Give the tally of lines in the listing that include "FpSrc". No other words belong in the answer.

Start of Block

theorem writeOperand_untouched {ea : Ea} {sz : Size} {ext v : Long} {s t : State} {e : Abort}
    (h : writeOperand ea sz ext v s = .error e t) : s.Untouched t := by
  rcases bind_error.mp h with h | ⟨l, u, hl, h⟩
  · exact (buses_untouched.locate _ _ _).error h
  · have hu := (buses_untouched.locate _ _ _).ok hl
    rcases bind_error.mp h with h | ⟨_, w, -, h⟩
    · cases hp : l.place with
      | mem a =>
        rw [hp] at h
        exact buses_untouched.trans _ _ _ hu ((untouched_writeData _ _ _).error h)
      | d _ | a _ | imm _ =>
        rw [hp] at h
        cases h
    · rw [commit_eq] at h
      cases h

theorem Buses.readLongs {R : State → State → Prop} (h : Buses R) (a : Long) (n : Nat) : Through R (readLongs a n) := by
  induction n generalizing a with
  | zero => exact through_pure h.toRelates _
  | succ n ih =>
    exact through_bind h.toRelates (h.readData _ _) fun _ => through_bind h.toRelates (ih _) fun _ => through_pure h.toRelates _

theorem Buses.readFpLongs {R : State → State → Prop} (h : Buses R) (fmt : FpFmt) (p : Place) : Through R (readFpLongs fmt p) := by
  unfold Machine.readFpLongs
  cases p with
  | d _ | a _ => exact through_fetch h.toRelates _
  | mem a =>
    dsimp only
    split
    · exact h.readLongs _ _
    · exact h.readLongs _ _
    · exact through_bind h.toRelates (h.readData _ _) fun _ => through_pure h.toRelates _
  | imm ws =>
    dsimp only
    split <;> exact through_pure h.toRelates _

/-- Making an operand of its long words cannot fail. -/
theorem operandOfLongs_ok (fmt : FpFmt) (ls : List Long) (s : State) : ∃ o t, operandOfLongs fmt ls s = .ok o t := by
  have single (v : Long) : ∃ o t, fpOfSingle v s = .ok o t := by
    unfold fpOfSingle
    split_ifs <;> exact ⟨_, _, rfl⟩
  have double (hi lo : Long) : ∃ o t, fpOfDouble hi lo s = .ok o t := by
    unfold fpOfDouble
    split_ifs <;> exact ⟨_, _, rfl⟩
  unfold operandOfLongs
  split
  case h_4 v _ => exact single v
  case h_5 hi lo _ => exact double hi lo
  all_goals exact ⟨_, _, rfl⟩

theorem fpSource_untouched {src : FpSrc} {s t : State} {e : Abort} (h : fpSource src s = .error e t) : s.Untouched t := by
  cases src with
  | reg m => cases h
  | ea fmt ea =>
    rcases bind_error.mp h with h | ⟨ext, u, hext, h⟩
    · cases h
    · cases hext
      rcases bind_error.mp h with h | ⟨l, u, hl, h⟩
      · exact (buses_untouched.locate _ _ _).error h
      · have hu := (buses_untouched.locate _ _ _).ok hl
        rcases bind_error.mp h with h | ⟨ls, w, -, h⟩
        · exact buses_untouched.trans _ _ _ hu ((buses_untouched.readFpLongs _ _).error h)
        · rw [bind_eq, commit_eq] at h
          obtain ⟨o, v, ho⟩ := operandOfLongs_ok fmt ls (applyStep l.step w)
          simp only [bind_eq, ho, pure_eq] at h
          cases h

/-! ### The instructions that restart -/

section restarts
variable {s t : State} {f : AccessFault}

/-- An instruction whose operand faults stacks SR and its own address as they were. -/
theorem runInstr_restarts {words : Nat} {body : Long → M Flow} (hs : s.Untouched t)
    (h : body (s.pc + BitVec.ofNat 32 (2 * words)) s = .error (.access f) t) :
    runInstr words body s = .next (t.takeAccessFault s.sr s.pc f) := by
  rw [runInstr_of_access h, hs.sr]

theorem restarts_read {ea : Ea} {sz : Size} (n : Nat) (h : readOperand ea sz (addrPlus s.pc (2 + 2 * n)) s = .error (.access f) t)
    (words : Nat) (k : Long → Long → M Flow) : runInstr words (fun next => do
      let ext ← extAddr n
      let v ← readOperand ea sz ext
      k next v) s = .next (t.takeAccessFault s.sr s.pc f) :=
  runInstr_restarts (readOperand_untouched h) (by simp only [bind_eq, extAddr, fetch_eq, h])

theorem restarts_chk {sz : Size} {ea : Ea} (dn : RegNo) (h : readOperand ea sz (addrPlus s.pc 2) s = .error (.access f) t) :
    chk sz ea dn s = .next (t.takeAccessFault s.sr s.pc f) := by
  unfold chk
  exact restarts_read 0 h _ _

theorem restarts_divideWord (signed : Bool) {ea : Ea} (dn : RegNo)
    (h : readOperand ea .word (addrPlus s.pc 2) s = .error (.access f) t) :
    divideWord signed ea dn s = .next (t.takeAccessFault s.sr s.pc f) := by
  unfold divideWord
  exact restarts_read 0 h _ _

theorem restarts_divideLong (signed wide : Bool) {ea : Ea} (dq dr : RegNo)
    (h : readOperand ea .long (addrPlus s.pc 4) s = .error (.access f) t) :
    divideLong signed wide ea dq dr s = .next (t.takeAccessFault s.sr s.pc f) := by
  unfold divideLong
  exact restarts_read 1 h _ _

theorem restarts_moveToSr {ea : Ea} (hs : srS s.sr = true) (h : readOperand ea .word (addrPlus s.pc 2) s = .error (.access f) t) :
    exec (.moveToSr ea) s = .next (t.takeAccessFault s.sr s.pc f) := by
  unfold exec execMoveToSr
  exact (runInstr_supervisor _ _ hs).trans (restarts_read 0 h _ _)

theorem restarts_moveFromSr {ea : Ea} (hs : srS s.sr = true)
    (h : writeOperand ea .word (addrPlus s.pc 2) (s.sr.setWidth 32) s = .error (.access f) t) :
    exec (.moveFromSr ea) s = .next (t.takeAccessFault s.sr s.pc f) := by
  unfold exec execMoveFromSr
  refine (runInstr_supervisor _ _ hs).trans (runInstr_restarts (writeOperand_untouched h) ?_)
  simp only [bind_eq, extAddr, fetch_eq, h]

/-- What a floating-point operand leaves that faults. -/
theorem fpSource_awake {src : FpSrc} (h : fpSource src s.fpAwake = .error (.access f) t) : s.Untouched t := by
  obtain ⟨hregs, hsr, hctl, hfp⟩ := fpSource_untouched h
  rw [State.fpAwake_regs] at hregs
  rw [State.fpAwake_sr] at hsr
  rw [State.fpAwake_ctl] at hctl
  rw [State.fpAwake_fp] at hfp
  exact ⟨hregs, hsr, hctl, hfp⟩

section fp
variable {src : FpSrc} (hp : s.fpu.pending = none) (h : fpSource src s.fpAwake = .error (.access f) t)
include hp h

theorem restarts_fpArith (op : FpOp) (form : Option Prec) (cmd : BitVec 7) (dst : RegNo) :
    fpArith op form cmd src dst s = .next (t.takeAccessFault s.sr s.pc f) := by
  unfold fpArith
  refine runInstr_restarts (fpSource_awake h) ?_
  simp only [bind_eq, fpCommon_of_none hp, h]

theorem restarts_fpUnimp (dyadic : Bool) (cmd : BitVec 7) (dst : RegNo) :
    fpUnimp dyadic cmd src dst s = .next (t.takeAccessFault s.sr s.pc f) := by
  unfold fpUnimp
  refine runInstr_restarts (fpSource_awake h) ?_
  simp only [bind_eq, fpCommon_of_none hp, h]

end fp

end restarts

/-- Settles O14: the frame is written before the vector is read, whatever its ten free fields hold; and an operand that faults has
changed no register, for its mode's address register is written last. -/
theorem accessFaultFrame : Obligations.AccessFaultFrame := by
  refine ⟨fun s image pc f h hw => ?frame, fun s t f => ?restart⟩
  case frame =>
    obtain ⟨m, hm, heven, hodd⟩ := takeAccessFault_plain h hw image pc f
    rw [accessFrame_words] at hm
    exact ⟨m, _, _, _, _, _, _, _, _, _, _, _, _, hm, sswOf_access f s.freeCount, sswOf_shown f s.freeCount,
      writtenBack_of f s.freeCount, heven, hodd⟩
  case restart =>
    intro faults kept
    have keeps (hu : s.Untouched t) : kept := ⟨hu.regs, hu.sr, hu.ctl, hu.fp⟩
    refine ⟨fun ea h => ⟨keeps (readOperand_untouched h), fun dn i hi => ?word, fun hs => ?moveToSr⟩,
      fun ea dn h => ⟨keeps (readOperand_untouched h), restarts_chk dn h⟩,
      fun ea dq dr h => ⟨keeps (readOperand_untouched h), fun i hi => ?long⟩,
      fun ea h hs => ⟨keeps (writeOperand_untouched h), restarts_moveFromSr hs h⟩,
      fun src h hp => ⟨keeps (fpSource_awake h), fun i hi => ?fp⟩⟩
    case word =>
      obtain rfl | rfl | rfl : i = .chkW ea dn ∨ i = .divuW ea dn ∨ i = .divsW ea dn := by simpa using hi
      · exact restarts_chk dn h
      · exact restarts_divideWord false dn h
      · exact restarts_divideWord true dn h
    case moveToSr => exact restarts_moveToSr hs h
    case long =>
      obtain rfl | rfl | rfl | rfl : i = .divuL ea dq dr ∨ i = .divuL64 ea dq dr ∨ i = .divsL ea dq dr ∨ i = .divsL64 ea dq dr := by
        simpa using hi
      all_goals exact restarts_divideLong _ _ dq dr h
    case fp =>
      rcases hi with ⟨op, form, cmd, dst, hi⟩ | ⟨dyadic, cmd, dst, hi⟩
      · exact (exec_arithmetic hi s).trans (restarts_fpArith hp h _ _ _ _)
      · exact (exec_unimplemented hi s).trans (restarts_fpUnimp hp h _ _ _)

end Sys2Proof.Machine
end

End of Block

● **RESPONSE BELOW**: 3